Now it's almost impossible to put yourself in a September 10th mindset. I've been reading through The New York Times from the morning of the attacks to see what was happening the day everything changed. (Note: Some links require TimesSelect password.)

+Senator Joe Biden attacks President Bush on Missile Defense
"Mr. Biden has fastened onto missile defense as the centerpiece of his critique of Bush foreign policy. In part, that is because the system is almost the sole focus of the administration's foreign policy... 'Are we willing to end four decades of arms control agreements, and go it alone, a kind of bully nation, sometimes a little wrongheaded, but ready to make unilateral decisions in what we perceive to be our self-interest?' Mr. Biden said in his speech at the National Press Club."

+Taliban Suicide Bombers Target Deposed Afghan Leaders
"If the would-be assassins were indeed Arabs, as the United Front asserted, the fact would lend credibility to those who contend that foreigners, including Osama bin Laden, are playing an ever bigger decision-making role among the Taliban."

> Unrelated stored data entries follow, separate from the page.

/-- R91, R145: a high segment of less than half a bit period in an open frame completes the byte with ones in every
slot not yet filled, and with no event; at BITPOS = 0 it is one SkippedNonStart and no state change. -/
def Obligations.ZeroSpanHighCompletesTheByte : Prop :=
  (∀ (d bp : Nat) (s : State), s.contended = false → BpLegal s.params bp → DurationLegal s.params d → s.dec.Legal →
    2 * d < bp → 1 ≤ s.dec.bitpos.toNat → s.dec.bitpos.toNat ≤ 9 →
    ∃ t b, exec (.decSeg ⟨d, true⟩ bp) s = .next t ∧ t.dec.bitpos = 0 ∧ t.dec.acc = 0 ∧ t.decOut = [.byte b] ∧
      ∀ m, m < 8 → b.getLsbD m = if m + 1 < s.dec.bitpos.toNat then s.dec.acc.getLsbD (m + 1) else true) ∧
  (∀ (d bp : Nat) (s : State), s.contended = false → BpLegal s.params bp → DurationLegal s.params d → s.dec.Legal →
    2 * d < bp → s.dec.bitpos = 0 →
    ∃ t, exec (.decSeg ⟨d, true⟩ bp) s = .next t ∧ t.dec = s.dec ∧ t.decOut = [.event .skippedNonStart])

/-- R97: a low segment of less than half a bit period has no effect of any kind, in every legal state: no byte, no
event, the DecoderState as it was. -/
def Obligations.ZeroSpanLowHasNoEffect : Prop :=
  ∀ (d bp : Nat) (s : State), s.contended = false → BpLegal s.params bp → DurationLegal s.params d → s.dec.Legal →
    2 * d < bp → exec (.decSeg ⟨d, false⟩ bp) s = .next { s with decOut := [] }

/-- R94, R123, R126: a low segment that reaches slot 9 puts out MissingStopBit and no byte, and leaves BITPOS = 10 and
ACC with the slots 0..8 of the failed frame, bit 9 = 0. -/
def Obligations.MissingStopBitWedges : Prop :=
  ∀ (d bp : Nat) (s : State), s.contended = false → BpLegal s.params bp → DurationLegal s.params d → s.dec.Legal →
    s.dec.bitpos.toNat ≤ 9 → 10 ≤ s.dec.bitpos.toNat + (2 * d + bp) / (2 * bp) →
    ∃ t, exec (.decSeg ⟨d, false⟩ bp) s = .next t ∧ t.dec.bitpos = 10 ∧ t.dec.acc = s.dec.acc ∧
      t.dec.acc.getLsbD 9 = false ∧ t.decOut = [.event .missingStopBit] ∧ t.trace = s.trace ++ [.event .missingStopBit]

/-- R126: the state that each condition leaves. Overflow: BITPOS and ACC untouched, no segments. SkippedNonStart: both
0, and the bytes before it stand. MissingStopBit: BITPOS = 10, ACC holds slots 0..8 of the failed frame (what it held, the
failing run being low) with bit 9 = 0, the failed byte is not put out, and what came before stands. Nothing
else changes. -/
def Obligations.ConditionsLeaveTheStateOfTheTable : Prop :=
  (∀ (bytes : List Byte) (bp cap : Nat) (s t : State), exec (.encBuf bytes bp cap) s = .next t →
    t.encResult = .overflow → t = { s with txPairs := [], encResult := .overflow } ∧ t.dec = s.dec ∧ t.txSeg = []) ∧
  (∀ (seg : Segment) (bp : Nat) (s t : State), exec (.decSeg seg bp) s = .next t →
    .skippedNonStart ∈ events t.decOut →
    t = { s with dec := t.dec, decOut := t.decOut, trace := s.trace ++ t.decOut } ∧
      s.dec.bitpos.toNat ≤ 9 ∧ t.dec.bitpos = 0 ∧ t.dec.acc = 0 ∧ (s.dec.bitpos = 0 → t.dec = s.dec) ∧
      t.decOut = (rxBytes t.decOut).map Item.byte ++ [.event .skippedNonStart]) ∧
  (∀ (seg : Segment) (bp : Nat) (s t : State), exec (.decSeg seg bp) s = .next t →
    .missingStopBit ∈ events t.decOut →
    t = { s with dec := t.dec, decOut := t.decOut, trace := s.trace ++ t.decOut } ∧
      t.dec.bitpos = 10 ∧ t.dec.acc = s.dec.acc ∧ t.dec.acc.getLsbD 9 = false ∧
      (∀ j, s.dec.bitpos.toNat ≤ j → t.dec.acc.getLsbD j = false) ∧ rxBytes t.decOut = [])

+The Lasting Effects of Bullying
"A new Australian study has found that adolescents who are bullied, especially girls, are more likely to develop emotional problems."

+Michael Jordan to Unretire (Again)?
"Jordan is either getting ready to return to the N.B.A. at the age of 38 or he is setting up the sports world for a letdown of legendary proportion. Either way, the drama builds. Speaking with three reporters, Jordan said he was less than 10 days away from a news conference in Washington announcing his decision."

+UN Lifts Arms Ban on Yugoslavia
"The United Nations Security Council acted unanimously to end the arms embargo against Yugoslavia, the last remaining international sanction imposed in 1998 in an effort to stop the Serbian campaign against Albanians in Kosovo."

+Broncos Win Game, Lose Receiver
"The New York Giants did not upset the festive Denver atmosphere as the Broncos christened their noisy new home with a loud and thorough 31-20 rout. The game's outcome seem to hinge on a gruesome injury to Denver's Pro Bowl wide receiver Ed McCaffrey, who broke his lower left leg early in the third quarter."

+Disco Near Auschwitz to Close
"The owner of a building now used as a disco but once a tannery where Nazis sorted the luggage and clothes of Jews at Auschwitz said he would not renew the club's lease when it expires in November."

+U.S. Blacklists Paramilitaries in Colombia
"Being put on the State Department list of terrorist groups means that financial support for the organization is illegal. The action also makes it easier for the United States to seize assets, an important factor because investigators here estimate that the paramilitary groups have hundreds of millions of dollars in foreign bank accounts."

+Thomas Friedman on Terror in Israel
"You drive south...and there is another long concrete wall blocking snipers from hitting Gilo, but also sealing in Gilo. There are Hebrew posters all over this wall that read: 'The New Middle East.' Some Israeli coffee shops now have security guards at the door to deter suicide bombers."

+New York Teacher Charged in 1971 Highjacking
"Thirty years after a black-power revolutionary hijacked a jetliner from Ontario to Cuba and disappeared, Canadian and federal authorities matched the fingerprints he left on a can of ginger ale in the airplane with those of a teacher in Westchester County and charged the teacher with the crime yesterday."